What Happens After You File
After a corporation files Form 1099-CAP, the IRS uses the data to verify corporate control and capital structure changes and confirm that shareholders accurately report taxable income and capital gains. Brokers and financial institutions use this information to complete related tax forms, such as Form 1099-B, ensuring all parties correctly report investment income and capital asset exchanges.

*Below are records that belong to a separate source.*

-- ==== Sys2Proof/Syntax.lean ====
section
/-!
DEFINITION. The instructions of the xvm CPU: one constructor for each row of spec/opcode_table.json, in the table's order,
with the operands of its format (R113). `d`, `s` and `r` of type `Byte` are register index bytes, which may hold any value
(R114: 8 to 255 make the instruction a no-op); `r` of type `BitVec 3` is a register field of a legacy form, always a register
(R115); `k` is MOVSEG's selector field (R122), which names a selector when it is 5 or less.
-/

namespace Sys2Proof

/-- One instruction, decoded (R125 to R129). -/
inductive Instr where
  /-- MOV: x[d] <- x[s] (R160). -/
  | mov (d s : Byte)
  /-- MOVI: x[r] <- i32 (R161). -/
  | movi (r : Byte) (i32 : Word)
  /-- LDA: x[r] <- dword at a32 (R162). -/
  | lda (r : Byte) (a32 : Word)
  /-- STA: dword at a32 <- x[r] (R163). -/
  | sta (r : Byte) (a32 : Word)
  /-- LDR: x[d] <- dword at x[s] (R164). -/
  | ldr (d s : Byte)
  /-- STR: dword at x[d] <- x[s] (R165). -/
  | str (d s : Byte)
  /-- LDZB: x[d] <- zero-extended byte at x[s] (R166). -/
  | ldzb (d s : Byte)
  /-- LDSB: x[d] <- sign-extended byte at x[s] (R167). -/
  | ldsb (d s : Byte)
  /-- STRB: byte at x[d] <- x[s][7:0] (R168). -/
  | strb (d s : Byte)
  /-- PUSH: push dword (R169). -/
  | push (r : Byte)
  /-- POP: pop dword (R170). -/
  | pop (r : Byte)
  /-- ADD: add (R200). -/
  | add (d s : Byte)
  /-- ADDI: add immediate (R201). -/
  | addi (r : Byte) (i32 : Word)
  /-- SUB: subtract (R202). -/
  | sub (d s : Byte)
  /-- SUBI: subtract immediate (R203). -/
  | subi (r : Byte) (i32 : Word)
  /-- INC: increment (R204). -/
  | inc (r : Byte)
  /-- DEC: decrement (R205). -/
  | dec (r : Byte)
  /-- ADC: add with carry (R206). -/
  | adc (d s : Byte)
  /-- SBB: subtract with borrow (R207). -/
  | sbb (d s : Byte)
  /-- CMP: compare (R270). -/
  | cmp (d s : Byte)
  /-- CMPI: compare with immediate (R271). -/
  | cmpi (r : Byte) (i32 : Word)
  /-- AND: bitwise and (R240). -/
  | and (d s : Byte)
  /-- OR: bitwise or (R241). -/
  | or (d s : Byte)
  /-- XOR: bitwise exclusive or (R242). -/
  | xor (d s : Byte)
  /-- SHL: shift left (R244). -/
  | shl (r i8 : Byte)
  /-- SHR: shift right (R245). -/
  | shr (r i8 : Byte)
  /-- ROL: rotate left (R246). -/
  | rol (r i8 : Byte)
  /-- ROR: rotate right (R247). -/
  | ror (r i8 : Byte)
  /-- JMP: jump (R273). -/
  | jmp (a32 : Word)
  /-- JZ: jump if zero (R274). -/
  | jz (a32 : Word)
  /-- JNZ: jump if not zero (R275). -/
  | jnz (a32 : Word)
  /-- JC: jump if carry (R276). -/
  | jc (a32 : Word)
  /-- JNC: jump if no carry (R277). -/
  | jnc (a32 : Word)
  /-- JA: jump if above (R278). -/
  | ja (a32 : Word)
  /-- JB: jump if below (R279). -/
  | jb (a32 : Word)
  /-- CALL: call, 32-bit cell (R280). -/
  | call (a32 : Word)
  /-- RET: return, 32-bit cell (R281). -/
  | ret
  /-- LOOP: count x[2] down and jump (R282). -/
  | loop (a32 : Word)
  /-- CLI: clear IF2 (R342). -/
  | cli
  /-- STI: set IF2 (R343). -/
  | sti
  /-- PUSH16: push word (R173). -/
  | push16 (r : BitVec 3)
  /-- POP16: pop word (R174). -/
  | pop16 (r : BitVec 3)
  /-- JC.r8: jump if carry (R285). -/
  | jcR8 (rel8 : Byte)
  /-- JNC.r8: jump if no carry (R286). -/
  | jncR8 (rel8 : Byte)
  /-- JZ.r8: jump if zero (R287). -/
  | jzR8 (rel8 : Byte)
  /-- JNZ.r8: jump if not zero (R288). -/
  | jnzR8 (rel8 : Byte)
  /-- JA.r8: jump if above (R289). -/
  | jaR8 (rel8 : Byte)
  /-- JS.r8: jump if flags bit 7 (R290). -/
  | jsR8 (rel8 : Byte)
  /-- MOVSEG: seg[k] <- x[r][15:0] (R351). -/
  | movseg (k r : BitVec 3)
  /-- MOVSB: move byte (R321). -/
  | movsb
  /-- CMPSB: compare byte (R320). -/
  | cmpsb
  /-- MOV8: x[r][7:0] <- i8 (R171). -/
  | mov8 (r : BitVec 3) (i8 : Byte)
  /-- MOV16: x[r][15:0] <- i16 (R172). -/
  | mov16 (r : BitVec 3) (i16 : Half)
  /-- RET16 imm: return, 16-bit cell, and adjust the stack (R294). -/
  | ret16Imm (i16 : Half)
  /-- RET16: return, 16-bit cell (R293). -/
  | ret16
  /-- INT: software interrupt (R340). -/
  | int (i8 : Byte)
  /-- LOOP.r8: count x[2] down and jump (R295). -/
  | loopR8 (rel8 : Byte)
  /-- CALL.r16: call, 16-bit cell (R292). -/
  | callR16 (rel16 : Half)
  /-- JMP.r16: jump (R284). -/
  | jmpR16 (rel16 : Half)
  /-- JMP.r8: jump (R283). -/
  | jmpR8 (rel8 : Byte)
  /-- HLT: report a halt (R341). -/
  | hlt
  /-- CLI.L: clear IF2, legacy (R344). -/
  | cliL
  /-- STI.L: set IF9, legacy (R345). -/
  | stiL
  /-- SYSCALL: enter the fixed handler (R346). -/
  | syscall
  /-- SYSRET: return from the handler (R347). -/
  | sysret
  /-- UD2: report the undefined opcode (R350). -/
  | ud2
  /-- RDTSC: read the cycle counter (R349). -/
  | rdtsc
  /-- JA.r16: jump if above (R291). -/
  | jaR16 (rel16 : Half)
  /-- CPUID: CPU identification (R348). -/
  | cpuid
  /-- POPCNT: population count (R250). -/
  | popcnt (d s : Byte)
  /-- BSF: bit scan forward (R248). -/
  | bsf (d s : Byte)
  /-- BSR: bit scan reverse (R249). -/
  | bsr (d s : Byte)
  /-- REP MOVSB: repeat move byte (R322). -/
  | repMovsb
  /-- REP CMPSB: repeat compare byte while equal (R323). -/
  | repCmpsb
  /-- NOT: bitwise not (R243). -/
  | not (r : Byte)
  /-- NEG: negate (R208). -/
  | neg (r : Byte)
  /-- MUL: unsigned multiply (R209). -/
  | mul (r : Byte)
  /-- IMUL: signed multiply (R210). -/
  | imul (r : Byte)
  /-- DIV: unsigned divide (R211). -/
  | div (r : Byte)
  /-- IDIV: signed divide (R212). -/
  | idiv (r : Byte)
deriving DecidableEq, Repr

end Sys2Proof
end

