/-- SYSCALL then SYSRET with both cells in range: pc is at the instruction after the SYSCALL, and flags and registers are what they
were (R346, R347). -/
def Obligations.SyscallThenSysret : Prop :=
  ∀ s t u : State, spanInRange (s.reg 7 - 8#32) 8 = true → exec .syscall s = .next t → exec .sysret t = .next u →
    u.pc = s.pc + 2#32 ∧ u.flags = s.flags ∧ ∀ j, u.reg j = s.reg j

/-- CPUID gives the four words of the request in x[0]; RDTSC gives the cycle counter, high half in x[1], low half in x[0]
(R348, R349). The words of a request that the setup does not list are free values (log 3). -/
def Obligations.IdentificationAndCounterRules : Prop :=
  Advances .cpuid [0x0F#8, 0xA2#8] (fun s t =>
    let w := cpuidWordsOf s.setup (s.reg 0)
    t.reg 0 = w.w0 ∧ t.reg 1 = w.w1 ∧ t.reg 2 = w.w2 ∧ t.reg 3 = w.w3 ∧ NoStore s t [0, 1, 2, 3] [] []) ∧
  Advances .rdtsc [0x0F#8, 0x31#8] (fun s t =>
    (t.reg 1).toNat * 2 ^ 32 + (t.reg 0).toNat = s.cycles.toNat ∧ NoStore s t [0, 1] [] [])

/-- MOVSEG: each field of 0 to 5 names one selector, which takes the low half of the source register; the other selectors and
everything else are kept (R49, R351). That the encoding has 00 in the two bits the spec ignores is the model's choice (log 14). -/
def Obligations.SegmentLoadRule : Prop :=
  ∀ (k : Fin 6) (r : BitVec 3),
    let field : BitVec 3 := BitVec.ofNat 3 k.val
    let sel : Sel := [Sel.es, .cs, .ss, .ds, .fs, .gs].getD k.val .es
    Advances (.movseg field r) [0x8E#8, 0b00#2 ++ field ++ r] fun s t =>
      t.seg sel = (s.reg (regOfField r)).setWidth 16 ∧ (∀ q, q ≠ sel → t.seg q = s.seg q) ∧
      NoStore s { t with segs := s.segs } [] [] []
end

Shareholders must include the fair market value of any cash or property received on their income tax return. Corporations should keep all detailed information, including aggregate amounts, taxpayer identification numbers, and filing dates, to support the filing. Working with tax professionals or a qualified tax advisor can help both corporations and shareholders review their data, avoid penalties, and ensure full compliance with IRS reporting rules.
FAQs
What is IRS Form 1099-CAP (2010) used for?
IRS Form 1099-CAP (2010) reports corporate transactions where a corporation changes control or capital structure. It helps shareholders and the IRS track taxable income, fair market value, and capital gains from stock or property received as a gift.
Who must file Form 1099-CAP, and when is it due?
A domestic corporation must file Form 1099-CAP when it experiences an acquisition or substantial change in capital structure. The due date for filing electronically or by paper depends on IRS filing deadlines for the tax year.
What happens when shareholders receive cash or other property?
When shareholders receive cash, stock, or other property as a result of corporate control or capital changes, the fair market value of the property must be reported. These details affect the shareholder’s income tax return and potential capital gains obligations.
Are foreign individuals or investment companies required to receive this form?
Foreign individuals, foreign central banks, and certain investment company entities are generally exempt from this requirement. If they provide the required details, such as Form W-8BEN, the corporation does not need to file Form 1099-CAP for these shareholders.
How can taxpayers avoid penalties or errors when filing Form 1099-CAP?
Corporations can avoid penalties by verifying shareholder information, filing electronically by the due date, and reviewing all required details. Tax professionals and tax advisors recommend verifying fair market values, aggregating amounts, and ensuring that all data is complete before submission.